-- ==== Sys2Proof/Laws/State.lean ====
section
/-! SUPPORT. One lemma for each field of the state under each plain update: what the update leaves, and what it sets. -/

namespace Sys2Proof.Machine

/-! ### State.answer -/

@[simp] theorem State.answer_par (s : State) (w : Word128) :
    (s.answer w).par = s.par := by unfold State.answer; split <;> rfl
@[simp] theorem State.answer_now (s : State) (w : Word128) :
    (s.answer w).now = s.now := by unfold State.answer; split <;> rfl
@[simp] theorem State.answer_cfg (s : State) (w : Word128) :
    (s.answer w).cfg = s.cfg := by unfold State.answer; split <;> rfl
@[simp] theorem State.answer_ag (s : State) (w : Word128) :
    (s.answer w).ag = s.ag := by unfold State.answer; split <;> rfl
@[simp] theorem State.answer_disp (s : State) (w : Word128) :
    (s.answer w).disp = s.disp := by unfold State.answer; split <;> rfl
@[simp] theorem State.answer_advTarget (s : State) (w : Word128) :
    (s.answer w).advTarget = s.advTarget := by unfold State.answer; split <;> rfl
@[simp] theorem State.answer_fireCb (s : State) (w : Word128) :
    (s.answer w).fireCb = s.fireCb := by unfold State.answer; split <;> rfl
@[simp] theorem State.answer_fireParam (s : State) (w : Word128) :
    (s.answer w).fireParam = s.fireParam := by unfold State.answer; split <;> rfl
@[simp] theorem State.answer_fireTime (s : State) (w : Word128) :
    (s.answer w).fireTime = s.fireTime := by unfold State.answer; split <;> rfl
@[simp] theorem State.answer_cb (s : State) (w : Word128) :
    (s.answer w).cb = s.cb := by unfold State.answer; split <;> rfl
@[simp] theorem State.answer_acia (s : State) (w : Word128) :
    (s.answer w).acia = s.acia := by unfold State.answer; split <;> rfl
@[simp] theorem State.answer_dma (s : State) (w : Word128) :
    (s.answer w).dma = s.dma := by unfold State.answer; split <;> rfl
@[simp] theorem State.answer_fdd (s : State) (w : Word128) :
    (s.answer w).fdd = s.fdd := by unfold State.answer; split <;> rfl
@[simp] theorem State.answer_lastStep (s : State) (w : Word128) :
    (s.answer w).lastStep = s.lastStep := by unfold State.answer; split <;> rfl
@[simp] theorem State.answer_acsi (s : State) (w : Word128) :
    (s.answer w).acsi = s.acsi := by unfold State.answer; split <;> rfl
@[simp] theorem State.answer_acsiDev (s : State) (w : Word128) :
    (s.answer w).acsiDev = s.acsiDev := by unfold State.answer; split <;> rfl
@[simp] theorem State.answer_ax (s : State) (w : Word128) :
    (s.answer w).ax = s.ax := by unfold State.answer; split <;> rfl
@[simp] theorem State.answer_pins (s : State) (w : Word128) :
    (s.answer w).pins = s.pins := by unfold State.answer; split <;> rfl
@[simp] theorem State.answer_trace (s : State) (w : Word128) :
    (s.answer w).trace = s.trace := by unfold State.answer; split <;> rfl
@[simp] theorem State.answer_acsiPending (s : State) (w : Word128) :
    (s.answer w).acsiPending = s.acsiPending := by unfold State.answer; split <;> rfl
@[simp] theorem State.answer_serving (s : State) (w : Word128) :
    (s.answer w).serving = s.serving := by unfold State.answer; split <;> rfl
@[simp] theorem State.answer_picks (s : State) (w : Word128) :
    (s.answer w).picks = s.picks := by unfold State.answer; split <;> rfl
@[simp] theorem State.answer_mem (s : State) (w : Word128) :
    (s.answer w).mem = s.mem := by unfold State.answer; split <;> rfl
@[simp] theorem State.answer_disks (s : State) (w : Word128) :
    (s.answer w).disks = s.disks := by unfold State.answer; split <;> rfl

· · · · ·

- **WHAT IS NEEDED**: Repeat each of the records exactly as written.

- **RESULT OF THE EXERCISE**:
-- ==== Sys2Proof/Laws/State.lean ====
section
/-! SUPPORT. One lemma for each field of the state under each plain update: what the update leaves, and what it sets. -/

namespace Sys2Proof.Machine

/-! ### State.answer -/

@[simp] theorem State.answer_par (s : State) (w : Word128) :
    (s.answer w).par = s.par := by unfold State.answer; split <;> rfl
@[simp] theorem State.answer_now (s : State) (w : Word128) :
    (s.answer w).now = s.now := by unfold State.answer; split <;> rfl
@[simp] theorem State.answer_cfg (s : State) (w : Word128) :
    (s.answer w).cfg = s.cfg := by unfold State.answer; split <;> rfl
@[simp] theorem State.answer_ag (s : State) (w : Word128) :
    (s.answer w).ag = s.ag := by unfold State.answer; split <;> rfl
@[simp] theorem State.answer_disp (s : State) (w : Word128) :
    (s.answer w).disp = s.disp := by unfold State.answer; split <;> rfl
@[simp] theorem State.answer_advTarget (s : State) (w : Word128) :
    (s.answer w).advTarget = s.advTarget := by unfold State.answer; split <;> rfl
@[simp] theorem State.answer_fireCb (s : State) (w : Word128) :
    (s.answer w).fireCb = s.fireCb := by unfold State.answer; split <;> rfl
@[simp] theorem State.answer_fireParam (s : State) (w : Word128) :
    (s.answer w).fireParam = s.fireParam := by unfold State.answer; split <;> rfl
@[simp] theorem State.answer_fireTime (s : State) (w : Word128) :
    (s.answer w).fireTime = s.fireTime := by unfold State.answer; split <;> rfl
@[simp] theorem State.answer_cb (s : State) (w : Word128) :
    (s.answer w).cb = s.cb := by unfold State.answer; split <;> rfl
@[simp] theorem State.answer_acia (s : State) (w : Word128) :
    (s.answer w).acia = s.acia := by unfold State.answer; split <;> rfl
@[simp] theorem State.answer_dma (s : State) (w : Word128) :
    (s.answer w).dma = s.dma := by unfold State.answer; split <;> rfl
@[simp] theorem State.answer_fdd (s : State) (w : Word128) :
    (s.answer w).fdd = s.fdd := by unfold State.answer; split <;> rfl
@[simp] theorem State.answer_lastStep (s : State) (w : Word128) :
    (s.answer w).lastStep = s.lastStep := by unfold State.answer; split <;> rfl
@[simp] theorem State.answer_acsi (s : State) (w : Word128) :
    (s.answer w).acsi = s.acsi := by unfold State.answer; split <;> rfl
@[simp] theorem State.answer_acsiDev (s : State) (w : Word128) :
    (s.answer w).acsiDev = s.acsiDev := by unfold State.answer; split <;> rfl
@[simp] theorem State.answer_ax (s : State) (w : Word128) :
    (s.answer w).ax = s.ax := by unfold State.answer; split <;> rfl
@[simp] theorem State.answer_pins (s : State) (w : Word128) :
    (s.answer w).pins = s.pins := by unfold State.answer; split <;> rfl
@[simp] theorem State.answer_trace (s : State) (w : Word128) :
    (s.answer w).trace = s.trace := by unfold State.answer; split <;> rfl
@[simp] theorem State.answer_acsiPending (s : State) (w : Word128) :
    (s.answer w).acsiPending = s.acsiPending := by unfold State.answer; split <;> rfl
@[simp] theorem State.answer_serving (s : State) (w : Word128) :
    (s.answer w).serving = s.serving := by unfold State.answer; split <;> rfl
@[simp] theorem State.answer_picks (s : State) (w : Word128) :
    (s.answer w).picks = s.picks := by unfold State.answer; split <;> rfl
@[simp] theorem State.answer_mem (s : State) (w : Word128) :
    (s.answer w).mem = s.mem := by unfold State.answer; split <;> rfl
@[simp] theorem State.answer_disks (s : State) (w : Word128) :
    (s.answer w).disks = s.disks := by unfold State.answer; split <;> rfl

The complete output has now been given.